RECORDS TO USE ::
-- ==== Sys2Proof/Machine/Scalar.lean ====
section
/-!
DEFINITION. Scalar arithmetic, local loads and stores, and branches (R106 to R109).
-/

namespace Sys2Proof.Machine

/-- A scalar operation of format S (R105, R106): FN must be 0. -/
def scalarOp (x : Issue) (f : BitVec 56) (s : State) (op : W64 → W64 → W64) : Res :=
  issue x s fun s t h =>
    let th := (tget s t).th h
    if opFn f ≠ 0 then .fault s cIllegal 0 else goS s t h (opD f) (op (th.sreg (opA f)) (op2 th f))

/-- R106: sd = sa + op2, wrapping. -/
def aluAdd (a b : W64) : W64 := a + b

/-- R106: sd = sa − op2, wrapping. -/
def aluSub (a b : W64) : W64 := a - b

/-- R106: bitwise and. -/
def aluAnd (a b : W64) : W64 := a &&& b

/-- R106: bitwise or. -/
def aluOr (a b : W64) : W64 := a ||| b

/-- R106: bitwise exclusive or. -/
def aluXor (a b : W64) : W64 := a ^^^ b

/-- R106: shift left by op2[5:0]. -/
def aluShl (a b : W64) : W64 := a <<< (b.toNat % 64)

/-- R106: shift right by op2[5:0], filling with 0. -/
def aluShr (a b : W64) : W64 := a >>> (b.toNat % 64)

/-- R106: shift right by op2[5:0], filling with the sign. -/
def aluSra (a b : W64) : W64 := a.sshiftRight (b.toNat % 64)

/-- R106: the low 64 bits of the product. -/
def aluMul (a b : W64) : W64 := a * b

/-- R106: the high 64 bits of the signed product. -/
def aluMulh (a b : W64) : W64 := BitVec.ofInt 64 (a.toInt * b.toInt / 2 ^ 64)

/-- R106: signed minimum. -/
def aluMin (a b : W64) : W64 := if b.toInt < a.toInt then b else a

/-- R106: signed maximum. -/
def aluMax (a b : W64) : W64 := if a.toInt < b.toInt then b else a

/-- R106: 1 where sa < op2, signed. -/
def aluSlt (a b : W64) : W64 := if a.toInt < b.toInt then 1 else 0

/-- R106: 1 where sa < op2, unsigned. -/
def aluSltu (a b : W64) : W64 := if a.toNat < b.toNat then 1 else 0

/-- R106, R107: signed quotient toward zero; all ones for a divisor of 0; −2^63 by −1 wraps to −2^63. -/
def aluDiv (a b : W64) : W64 := if b = 0 then BitVec.allOnes 64 else BitVec.ofInt 64 (a.toInt.tdiv b.toInt)

/-- R106, R107: unsigned quotient; all ones for a divisor of 0. -/
def aluDivu (a b : W64) : W64 := if b = 0 then BitVec.allOnes 64 else a / b

/-- R106, R107: remainder with the sign of sa; sa for a divisor of 0. -/
def aluRem (a b : W64) : W64 := if b = 0 then a else BitVec.ofInt 64 (a.toInt.tmod b.toInt)

/-- R106, R107: unsigned remainder; sa for a divisor of 0. -/
def aluRemu (a b : W64) : W64 := if b = 0 then a else a % b

/-- ADD, opcode 0x00 (R106). -/
def execAdd (x : Issue) (f : BitVec 56) (s : State) : Res := scalarOp x f s aluAdd

/-- SUB, opcode 0x01 (R106). -/
def execSub (x : Issue) (f : BitVec 56) (s : State) : Res := scalarOp x f s aluSub

/-- AND, opcode 0x02 (R106). -/
def execAnd (x : Issue) (f : BitVec 56) (s : State) : Res := scalarOp x f s aluAnd

/-- OR, opcode 0x03 (R106). -/
def execOr (x : Issue) (f : BitVec 56) (s : State) : Res := scalarOp x f s aluOr

/-- XOR, opcode 0x04 (R106). -/
def execXor (x : Issue) (f : BitVec 56) (s : State) : Res := scalarOp x f s aluXor

/-- SHL, opcode 0x05 (R106). -/
def execShl (x : Issue) (f : BitVec 56) (s : State) : Res := scalarOp x f s aluShl

/-- SHR, opcode 0x06 (R106). -/
def execShr (x : Issue) (f : BitVec 56) (s : State) : Res := scalarOp x f s aluShr

/-- SRA, opcode 0x07 (R106). -/
def execSra (x : Issue) (f : BitVec 56) (s : State) : Res := scalarOp x f s aluSra

/-- MUL, opcode 0x08 (R106). -/
def execMul (x : Issue) (f : BitVec 56) (s : State) : Res := scalarOp x f s aluMul

/-- MULH, opcode 0x09 (R106). -/
def execMulh (x : Issue) (f : BitVec 56) (s : State) : Res := scalarOp x f s aluMulh

/-- MIN, opcode 0x0A (R106). -/
def execMin (x : Issue) (f : BitVec 56) (s : State) : Res := scalarOp x f s aluMin

/-- MAX, opcode 0x0B (R106). -/
def execMax (x : Issue) (f : BitVec 56) (s : State) : Res := scalarOp x f s aluMax

/-- SLT, opcode 0x0C (R106). -/
def execSlt (x : Issue) (f : BitVec 56) (s : State) : Res := scalarOp x f s aluSlt

/-- SLTU, opcode 0x0D (R106). -/
def execSltu (x : Issue) (f : BitVec 56) (s : State) : Res := scalarOp x f s aluSltu

/-- DIV, opcode 0x0E (R106). -/
def execDiv (x : Issue) (f : BitVec 56) (s : State) : Res := scalarOp x f s aluDiv

/-- DIVU, opcode 0x0F (R106). -/
def execDivu (x : Issue) (f : BitVec 56) (s : State) : Res := scalarOp x f s aluDivu

/-- REM, opcode 0x10 (R106). -/
def execRem (x : Issue) (f : BitVec 56) (s : State) : Res := scalarOp x f s aluRem

/-- REMU, opcode 0x11 (R106). -/
def execRemu (x : Issue) (f : BitVec 56) (s : State) : Res := scalarOp x f s aluRemu

/-- LUI, opcode 0x12 (R106): sd = IMM << 32; I must be 1. -/
def execLui (x : Issue) (f : BitVec 56) (s : State) : Res :=
  issue x s fun s t h =>
    if opFn f ≠ 0 ∨ opI f = false then .fault s cIllegal 0 else goS s t h (opD f) (opImm f <<< 32)

/-- Width in bytes of a `ld` or `st` (FN[1:0]). -/
def ldWidth (f : BitVec 56) : Nat := 2 ^ (opFn f % 4)

/-- LD, opcode 0x20 (R106, R108): sd = the bytes at sa + IMM, zero- or sign-extended. -/
def execLd (x : Issue) (f : BitVec 56) (s : State) : Res :=
  issue x s fun s t h =>
    let th := (tget s t).th h
    let a := (th.sreg (opA f) + opImm f).toNat
    let n := ldWidth f
    if 8 ≤ opFn f ∨ opI f = false then .fault s cIllegal 0
    else if a % n ≠ 0 ∨ 0x80000 ≤ a then .fault s cAddress (faultBlk a)
    else if blockPending (tget s t) (a / 64) then .hold s
    else
      let r := readBlock s t (a / 64)
      match r.2 with
      | none => .fault r.1 cLocalUncorr (a / 64)
      | some v =>
        let w := blockBytes v (a % 64) n
        goS r.1 t h (opD f) (if bitAt (opFn f) 2 then BitVec.ofInt 64 (sext w (8 * n)) else BitVec.ofNat 64 w)

/-- ST, opcode 0x21 (R106, R108): the low bytes of sb at sa + IMM, merged into the corrected block. -/
def execSt (x : Issue) (f : BitVec 56) (s : State) : Res :=
  issue x s fun s t h =>
    let th := (tget s t).th h
    let a := (th.sreg (opA f) + opImm f).toNat
    let n := ldWidth f
    if 4 ≤ opFn f ∨ opI f = false then .fault s cIllegal 0
    else if a % n ≠ 0 ∨ 0x80000 ≤ a then .fault s cAddress (faultBlk a)
    else if blockPending (tget s t) (a / 64) then .hold s
    else
      let r := readBlock s t (a / 64)
      match r.2 with
      | none => .fault r.1 cLocalUncorr (a / 64)
      | some v => .go (writeBlock r.1 t (a / 64) (mergeBytes v (a % 64) n (th.sreg (opB f)).toNat))

/-- A taken branch (R109): a target outside 0 to 0x7FF8, or not a multiple of 8, faults. -/
def branchTo (s : State) (target : Int) : IRes :=
  if target < 0 ∨ 0x7FF8 < target ∨ target % 8 ≠ 0 then .fault s cAddress 0 else .jump s target.toNat

/-- The condition CC of `b` between two registers; none for a reserved code (R109). -/
def branchCond (cc : Nat) (a b : W64) : Option Bool :=
  match cc with
  | 0 => some (a == b)
  | 1 => some (a != b)
  | 2 => some (decide (a.toInt < b.toInt))
  | 3 => some (decide (b.toInt ≤ a.toInt))
  | 4 => some (decide (a.toNat < b.toNat))
  | 5 => some (decide (b.toNat ≤ a.toNat))
  | 6 => some true
  | _ => none

/-- Reserved bits of format B, with CC where the instruction gives it no use (R105). -/
def bResOk (f : BitVec 56) (useCc : Bool) : Bool := wf f 23 1 == 0 && wf f 28 4 == 0 && (useCc || opCc f == 0)

/-- B, opcode 0x30 (R109). -/
def execB (x : Issue) (f : BitVec 56) (s : State) : Res :=
  issue x s fun s t h =>
    let th := (tget s t).th h
    match branchCond (opCc f) (th.sreg (opA f)) (th.sreg (opB f)) with
    | none => .fault s cIllegal 0
    | some c =>
      if !bResOk f true then .fault s cIllegal 0
      else if c then branchTo s (th.pc + opOff8 f) else .go s

/-- BCF, opcode 0x31 (R109): branches when the condition field ANDed with sa is not zero. -/
def execBcf (x : Issue) (f : BitVec 56) (s : State) : Res :=
  issue x s fun s t h =>
    let th := (tget s t).th h
    if !bResOk f false then .fault s cIllegal 0
    else if Nat.land th.cond (th.sreg (opA f)).toNat ≠ 0 then branchTo s (th.pc + opOff8 f) else .go s

/-- JAL, opcode 0x32 (R109): sd receives the program counter + 8. -/
def execJal (x : Issue) (f : BitVec 56) (s : State) : Res :=
  issue x s fun s t h =>
    let th := (tget s t).th h
    if !bResOk f false then .fault s cIllegal 0
    else
      match branchTo s (th.pc + opOff8 f) with
      | .jump s pc => .jump (setThread s t h (th.setS (opD f) (BitVec.ofNat 64 (th.pc + 8)))) pc
      | r => r

/-- JR, opcode 0x33 (R109): jumps to sa + OFF × 8, a 64-bit sum that wraps. Log entry 140 (DEDUCED). -/
def execJr (x : Issue) (f : BitVec 56) (s : State) : Res :=
  issue x s fun s t h =>
    let th := (tget s t).th h
    if !bResOk f false then .fault s cIllegal 0 else branchTo s (th.sreg (opA f) + BitVec.ofInt 64 (opOff8 f)).toNat

end Sys2Proof.Machine
end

BRIEF ::
The exercise is to copy out every line above that has the word "opCc" in it.

SOLUTION TO THIS PROBLEM ::
def bResOk (f : BitVec 56) (useCc : Bool) : Bool := wf f 23 1 == 0 && wf f 28 4 == 0 && (useCc || opCc f == 0)
    match branchCond (opCc f) (th.sreg (opA f)) (th.sreg (opB f)) with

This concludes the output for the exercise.